[Records shown — start]
/-- R175: with no host move to come, every operation in flight ends: the block is at rest after `j` ENCODE
and `k` DECODE group steps, each at most five, and none for a unit that is not in flight. No run from reset
has both units in flight (log entry 9); that the Encoder goes first in a state that does is the model's
(log entry 17). -/
def Obligations.OperationsEndWithinFiveGroupStepsEach : Prop :=
  ∀ s : State, s.Inv →
    ∃ (j k : Nat) (t : State), j ≤ 5 ∧ k ≤ 5 ∧ (s.encBusy = false → j = 0) ∧
      (s.decReading = false → k = 0) ∧ Host.Core.run core (j + k) (s.setInputs []) = .next t ∧
      decSteps k (encSteps j (s.setInputs [])) = .next t ∧ t.anyBusy = false ∧ step t = .next t

/-- R163: instances share no state: a step of one leaves every other as it was, and steps of two
different instances may come in either order with the same end. -/
def Obligations.InstancesAreIndependent : Prop :=
  (∀ (k : Nat) (all all' : List State), stepInstance k all = .next all' →
    all'.length = all.length ∧ ∀ j, j ≠ k → all'[j]? = all[j]?) ∧
  ∀ (j k : Nat) (all a b : List State), j ≠ k → stepInstance j all = .next a →
    stepInstance k all = .next b →
    ∃ c : List State, stepInstance k a = .next c ∧ stepInstance j b = .next c

/-- R51, R163: one operation runs at a time within one instance (log entry 9). No command is taken while a
unit is in flight, from a state with at most one unit in flight no step leads to one with two, and so no
run from reset has two in flight, whatever the host's moves. -/
def Obligations.OneOperationRunsAtATime : Prop :=
  State.reset.anyBusy = false ∧
  (∀ (i : Instr) (s t : State), exec i s = .next t → s.anyBusy = false) ∧
  (∀ s t : State, step s = .next t → s.encBusy = false ∨ s.decReading = false →
    t.encBusy = false ∨ t.decReading = false) ∧
  ∀ (moves : List HostMove) (k : Nat) (t : State),
    Host.Core.run core k (State.reset.setInputs moves) = .next t →
      t.encBusy = false ∨ t.decReading = false
end

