/-- A group step answers alike: the same fault, or next states that are alike again. -/
theorem DecAlike.decGroupStep (h : DecAlike s s') :
    (∃ t t', decGroupStep s = .next t ∧ decGroupStep s' = .next t' ∧ DecAlike t t') ∨
      ∃ f, decGroupStep s = .fault f ∧ decGroupStep s' = .fault f := by
  cases hr : s.decReading with
  | false =>
    exact .inl ⟨s, s', decGroupStep_of_not_reading hr,
      decGroupStep_of_not_reading (h.decReading_eq ▸ hr), h⟩
  | true =>
    obtain ⟨i, hi⟩ := (decReading_iff s).mp hr
    obtain ⟨hbuf, ⟨hf, -, -⟩ | ⟨-, c, he⟩⟩ := h
    · simp [hi] at hf
    · have hi' : s'.dec.phase = .reading i := by simp [he, hi]
      have hoff : s'.dec.off = s.dec.off := by rw [he]
      have hlen : s'.dec.len = s.dec.len := by rw [he]
      by_cases hb : s.dec.off + i.val < s.dec.len
      · have hb' : s'.dec.off + i.val < s'.dec.len := by rwa [hoff, hlen]
        cases hm : memRead s.ports.ibuf (s.dec.off + i.val) with
        | none => exact .inr ⟨_, decGroupStep_not_supplied hi hb hm,
            decGroupStep_not_supplied hi' hb' (by rw [← hbuf, hoff, hm])⟩
        | some b => exact .inl ⟨_, _, decGroupStep_within hi hb hm,
            decGroupStep_within hi' hb' (by rw [← hbuf, hoff, hm]), decAlike_decTakeByte hbuf he i b⟩
      · have hb' : s'.dec.len ≤ s'.dec.off + i.val := by rw [hoff, hlen]; exact Nat.not_lt.mp hb
        exact .inl ⟨_, _, decGroupStep_past hi (Nat.not_lt.mp hb), decGroupStep_past hi' hb', hbuf,
          .inl ⟨rfl, rfl, rfl⟩⟩

theorem DecAlike.decReads_eq (h : DecAlike s s') (k : Nat) : decReads k s = decReads k s' := by
  induction k generalizing s s' with
  | zero => rfl
  | succ k ih =>
    obtain ⟨t, t', ht, ht', hA⟩ | ⟨f, hf, hf'⟩ := h.decGroupStep
    · simp [decReads, h.decReadIndex_eq, ht, ht', ih hA]
    · simp [decReads, h.decReadIndex_eq, hf, hf']

theorem DecAlike.decSteps (h : DecAlike s s') (k : Nat) (hk : decSteps k s = .next t) :
    ∃ t', decSteps k s' = .next t' ∧ DecAlike t t' := by
  induction k generalizing s s' with
  | zero =>
    cases hk
    exact ⟨s', rfl, h⟩
  | succ k ih =>
    obtain ⟨u, u', hu, hu', hA⟩ | ⟨f, hf, -⟩ := h.decGroupStep
    · simp only [Machine.decSteps, hu, hu'] at hk ⊢
      exact ih hA hk
    · simp [Machine.decSteps, hf] at hk

/-- The start step writes every register but the cause (R128). -/
theorem decAlike_decStart (hp : s.ports = s'.ports) : DecAlike (decStart s) (decStart s') :=
  ⟨congrArg Ports.ibuf hp, .inr ⟨nofun, s'.dec.cause, by simp [decStart, hp]⟩⟩

/-! ### The result of a call -/

theorem bcResult_setBle_started (s : State) (c : Count) :
    bcResult (s.setBle { count := c, started := true }) = some c := rfl

/-- Settles O43: after a start the two blocks' units are alike, group steps keep them so, and units that
are alike show one result. BYTECOUNT has its result in the start itself. -/
theorem resultsIgnoreEarlierCalls : Obligations.ResultsIgnoreEarlierCalls := by
  intro s s' t t' hp
  refine ⟨fun h h' => ?_, fun h h' k => ((encAlike_of_exec hp h h').encSteps k).encResult_eq,
    fun h h' k => ?_⟩
  · obtain ⟨-, rfl⟩ := startUnit_next h
    obtain ⟨-, rfl⟩ := startUnit_next h'
    simp only [bcResult_setBle_started, hp]
  · obtain ⟨-, rfl⟩ := execDecode_next h
    obtain ⟨-, rfl⟩ := execDecode_next h'
    have hA := decAlike_decStart hp
    refine ⟨hA.decReads_eq k, fun u hu => ?_⟩
    obtain ⟨u', hu', hAu⟩ := hA.decSteps k hu
    exact ⟨u', hu', hAu.decResult_eq⟩

end Sys2Proof.Machine
end

section
/-! PROOFS. The IBUF indices of a DECODE (20_memory.md R47, R49): a group step is an iteration of the loop of
R126, and the loop's result tells how many bytes were read; O34. The read index itself: O25. -/

namespace Sys2Proof.Machine

variable {s : State} {buf : List Byte} {off : Nat} {i : Fin 5}

/-! ### The read index -/

/-- Settles O25: the index is a sum of naturals, and a length that fits `ADDR_W` bits lies below its top. -/
theorem boundsNeverWrap : Obligations.BoundsNeverWrap := by
  intro w off g len hoff hlen hg
  refine ⟨rfl, ?_, decide_eq_true_iff, ?_, ?_, ?_⟩ <;>
    simp only [bounds, decide_eq_false_iff_not] <;> omega

/-! ### An iteration of the loop -/

theorem decodeLoop_past {g : Nat} (h : buf.length ≤ off + g) (k : Nat) (acc : Word) :
    decodeLoop buf off (k + 1) g acc = .err .truncated := by
  simp [decodeLoop, bounds, h]

theorem decodeLoop_within {g : Nat} {b : Byte} (h : buf[off + g]? = some b) (k : Nat) (acc : Word) :
    decodeLoop buf off (k + 1) g acc =
      if ovfdet (contscan b).2 g then .err .overflow
      else if !(contscan b).1 then
        .ok (accUpdate acc (dshift (contscan b).2 g)) (BitVec.ofNat 3 (g + 1))
      else if grplim (contscan b).1 g then .err .overflow
      else decodeLoop buf off k (g + 1) (accUpdate acc (dshift (contscan b).2 g)) := by
  simp [decodeLoop, bounds, h]
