/-- Settles O27: an access depends on its offset through the register it selects. -/
theorem lowAddressBitsAreIgnored : Obligations.LowAddressBitsAreIgnored := by
  refine ⟨fun off v s => ?_, ⟨rfl, rfl, rfl, rfl, rfl, rfl, rfl, fun _ => regOf_of_le⟩,
    fun _ _ _ => windowOffset_eq_some_iff⟩
  simp only [regRead, regWrite, regOf_mask, and_self]

/-! ### Narrow writes (R53) -/

/-- The lanes of the value a narrow write delivers. -/
theorem extract_fillLanes (v : Word) (driven : BitVec 4) (n : Nat) {k : Nat} (hk : k < 4) :
    (fillLanes v driven n).extractLsb' (8 * k) 8 =
      if driven.getLsbD k then v.extractLsb' (8 * k) 8 else Config.freeLaneByte (n + k) := by
  unfold fillLanes
  interval_cases k
  · exact (extract_le32 _ _ _ _).1
  · exact (extract_le32 _ _ _ _).2.1
  · exact (extract_le32 _ _ _ _).2.2.1
  · exact (extract_le32 _ _ _ _).2.2.2

/-- Settles O28: the value is the one whose undriven lanes are the next four free bytes. -/
theorem narrowWriteIsAFullWrite : Obligations.NarrowWriteIsAFullWrite := by
  intro s addr v driven rest hp
  refine ⟨fillLanes v driven s.fresh, s.fresh + 4, fun k hk hd => ?_, ?_⟩
  · rw [extract_fillLanes v driven s.fresh hk, if_pos hd]
  · rw [step, hp]
    rfl

/-! ### Reads and S (R67) -/

/-- The same engine with other bytes of S. -/
def State.withS (s : State) (S : StateBytes) : State := s.withSession { s.session with S := S }

theorem completeIfDone_withS (s : State) (S : StateBytes) :
    (s.withS S).completeIfDone = s.completeIfDone.withS S := by
  rw [State.completeIfDone, State.completeIfDone, apply_ite (State.withS · S)]
  rfl

theorem doutRead_withS (s : State) (S : StateBytes) : doutRead (s.withS S) = (doutRead s).withS S := by
  cases hc : s.ctl with
  | fault => rw [doutRead_of_fault hc, doutRead_of_fault (s := s.withS S) hc]; rfl
  | idle => rw [doutRead_of_idle hc, doutRead_of_idle (s := s.withS S) hc]; rfl
  | run =>
    cases ha : s.doutAvail with
    | false => rw [doutRead_of_empty hc ha, doutRead_of_empty (s := s.withS S) hc ha]; rfl
    | true =>
      obtain ⟨-, -, -, hne⟩ := doutAvail_iff.1 ha
      obtain ⟨b, more, hb⟩ := List.exists_cons_of_ne_nil hne
      rw [doutRead_of_avail ha hb, doutRead_of_avail (s := s.withS S) ha hb]
      exact congrArg (State.reply · (zext32 b)) (completeIfDone_withS (s.takeOut more) S)

/-- STATUS reads MODE and PHASE of the session, and no register reads S. -/
theorem regRead_withS (off : BitVec 8) (s : State) (S : StateBytes) :
    regRead off (s.withS S) = (regRead off s).withS S := by
  unfold regRead
  cases regOf off with
  | status => rw [statusRead_eq, statusRead_eq]; rfl
  | dout => exact doutRead_withS s S
  | id | ctrl | cmd | din | faultInfo | reserved => rfl

/-- Settles O34: a read acts alike on both engines, whatever its register. -/
theorem noReadDependsOnS : Obligations.NoReadDependsOnS := by
  intro s S addr rest hp
  simp only [step, hp, event]
  cases windowOffset s.params addr with
  | none => rfl
  | some off => exact congrArg _ (regRead_withS off { s with pending := rest } S)
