-- ==== Sys2Proof/Laws/State.lean ====
section
/-! SUPPORT. Laws/State.lean: for every update of Machine/Ops.lean, what each field of the state is after it. -/

namespace Sys2Proof.Machine

section
variable (e : Engine) (o : Op)

@[simp] theorem Engine.accept_ie : (e.accept o).ie = e.ie := rfl
@[simp] theorem Engine.accept_keylen : (e.accept o).keylen = e.keylen := rfl
@[simp] theorem Engine.accept_len : (e.accept o).len = e.len := rfl
@[simp] theorem Engine.accept_src : (e.accept o).src = e.src := rfl
@[simp] theorem Engine.accept_dst : (e.accept o).dst = e.dst := rfl
@[simp] theorem Engine.accept_blkcnt : (e.accept o).blkcnt = if isBufferCmd o then 0#32 else e.blkcnt := rfl
@[simp] theorem Engine.accept_key : (e.accept o).key = e.key := rfl
@[simp] theorem Engine.accept_din : (e.accept o).din = e.din := rfl
@[simp] theorem Engine.accept_dout : (e.accept o).dout = e.dout := rfl
@[simp] theorem Engine.accept_rks : (e.accept o).rks = e.rks := rfl
@[simp] theorem Engine.accept_phase : (e.accept o).phase = .start := rfl
@[simp] theorem Engine.accept_op : (e.accept o).op = o := rfl
@[simp] theorem Engine.accept_blk : (e.accept o).blk = 0 := rfl
@[simp] theorem Engine.accept_busy : (e.accept o).busy = true := rfl
@[simp] theorem Engine.accept_done : (e.accept o).done = false := rfl
@[simp] theorem Engine.accept_keyvalid : (e.accept o).keyvalid = e.keyvalid := rfl
@[simp] theorem Engine.accept_errcode : (e.accept o).errcode = .ok := rfl
@[simp] theorem Engine.accept_rounds : (e.accept o).rounds = e.rounds := rfl
@[simp] theorem Engine.accept_work : (e.accept o).work = e.work := rfl

end

section
variable (e : Engine) (c : ErrCode)

@[simp] theorem Engine.finish_ie : (e.finish c).ie = e.ie := rfl
@[simp] theorem Engine.finish_keylen : (e.finish c).keylen = e.keylen := rfl
@[simp] theorem Engine.finish_len : (e.finish c).len = e.len := rfl
@[simp] theorem Engine.finish_src : (e.finish c).src = e.src := rfl
@[simp] theorem Engine.finish_dst : (e.finish c).dst = e.dst := rfl
@[simp] theorem Engine.finish_blkcnt : (e.finish c).blkcnt = e.blkcnt := rfl
@[simp] theorem Engine.finish_key : (e.finish c).key = e.key := rfl
@[simp] theorem Engine.finish_din : (e.finish c).din = e.din := rfl
@[simp] theorem Engine.finish_dout : (e.finish c).dout = e.dout := rfl
@[simp] theorem Engine.finish_rks : (e.finish c).rks = e.rks := rfl
@[simp] theorem Engine.finish_phase : (e.finish c).phase = .idle := rfl
@[simp] theorem Engine.finish_op : (e.finish c).op = e.op := rfl
@[simp] theorem Engine.finish_blk : (e.finish c).blk = e.blk := rfl
@[simp] theorem Engine.finish_busy : (e.finish c).busy = false := rfl
@[simp] theorem Engine.finish_done : (e.finish c).done = true := rfl
@[simp] theorem Engine.finish_keyvalid : (e.finish c).keyvalid = e.keyvalid := rfl
@[simp] theorem Engine.finish_errcode : (e.finish c).errcode = c := rfl
@[simp] theorem Engine.finish_rounds : (e.finish c).rounds = e.rounds := rfl
@[simp] theorem Engine.finish_work : (e.finish c).work = e.work := rfl

end

section
variable (e : Engine)

@[simp] theorem Engine.ack_ie : (e.ack).ie = e.ie := rfl
@[simp] theorem Engine.ack_keylen : (e.ack).keylen = e.keylen := rfl
@[simp] theorem Engine.ack_len : (e.ack).len = e.len := rfl
@[simp] theorem Engine.ack_src : (e.ack).src = e.src := rfl
@[simp] theorem Engine.ack_dst : (e.ack).dst = e.dst := rfl
@[simp] theorem Engine.ack_blkcnt : (e.ack).blkcnt = e.blkcnt := rfl
@[simp] theorem Engine.ack_key : (e.ack).key = e.key := rfl
@[simp] theorem Engine.ack_din : (e.ack).din = e.din := rfl
@[simp] theorem Engine.ack_dout : (e.ack).dout = e.dout := rfl
@[simp] theorem Engine.ack_rks : (e.ack).rks = e.rks := rfl
@[simp] theorem Engine.ack_phase : (e.ack).phase = e.phase := rfl
@[simp] theorem Engine.ack_op : (e.ack).op = e.op := rfl
@[simp] theorem Engine.ack_blk : (e.ack).blk = e.blk := rfl
@[simp] theorem Engine.ack_busy : (e.ack).busy = e.busy := rfl
@[simp] theorem Engine.ack_done : (e.ack).done = false := rfl
@[simp] theorem Engine.ack_keyvalid : (e.ack).keyvalid = e.keyvalid := rfl
@[simp] theorem Engine.ack_errcode : (e.ack).errcode = e.errcode := rfl
@[simp] theorem Engine.ack_rounds : (e.ack).rounds = e.rounds := rfl
@[simp] theorem Engine.ack_work : (e.ack).work = e.work := rfl

end

section
variable (e : Engine) (p : Phase)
[Records shown — finish]
**What is required:**
Find every line in the records that contains the word "Laws"; copy those lines.

**Worked solution:**
-- ==== Sys2Proof/Laws/State.lean ====
/-! SUPPORT. Laws/State.lean: for every update of Machine/Ops.lean, what each field of the state is after it. -/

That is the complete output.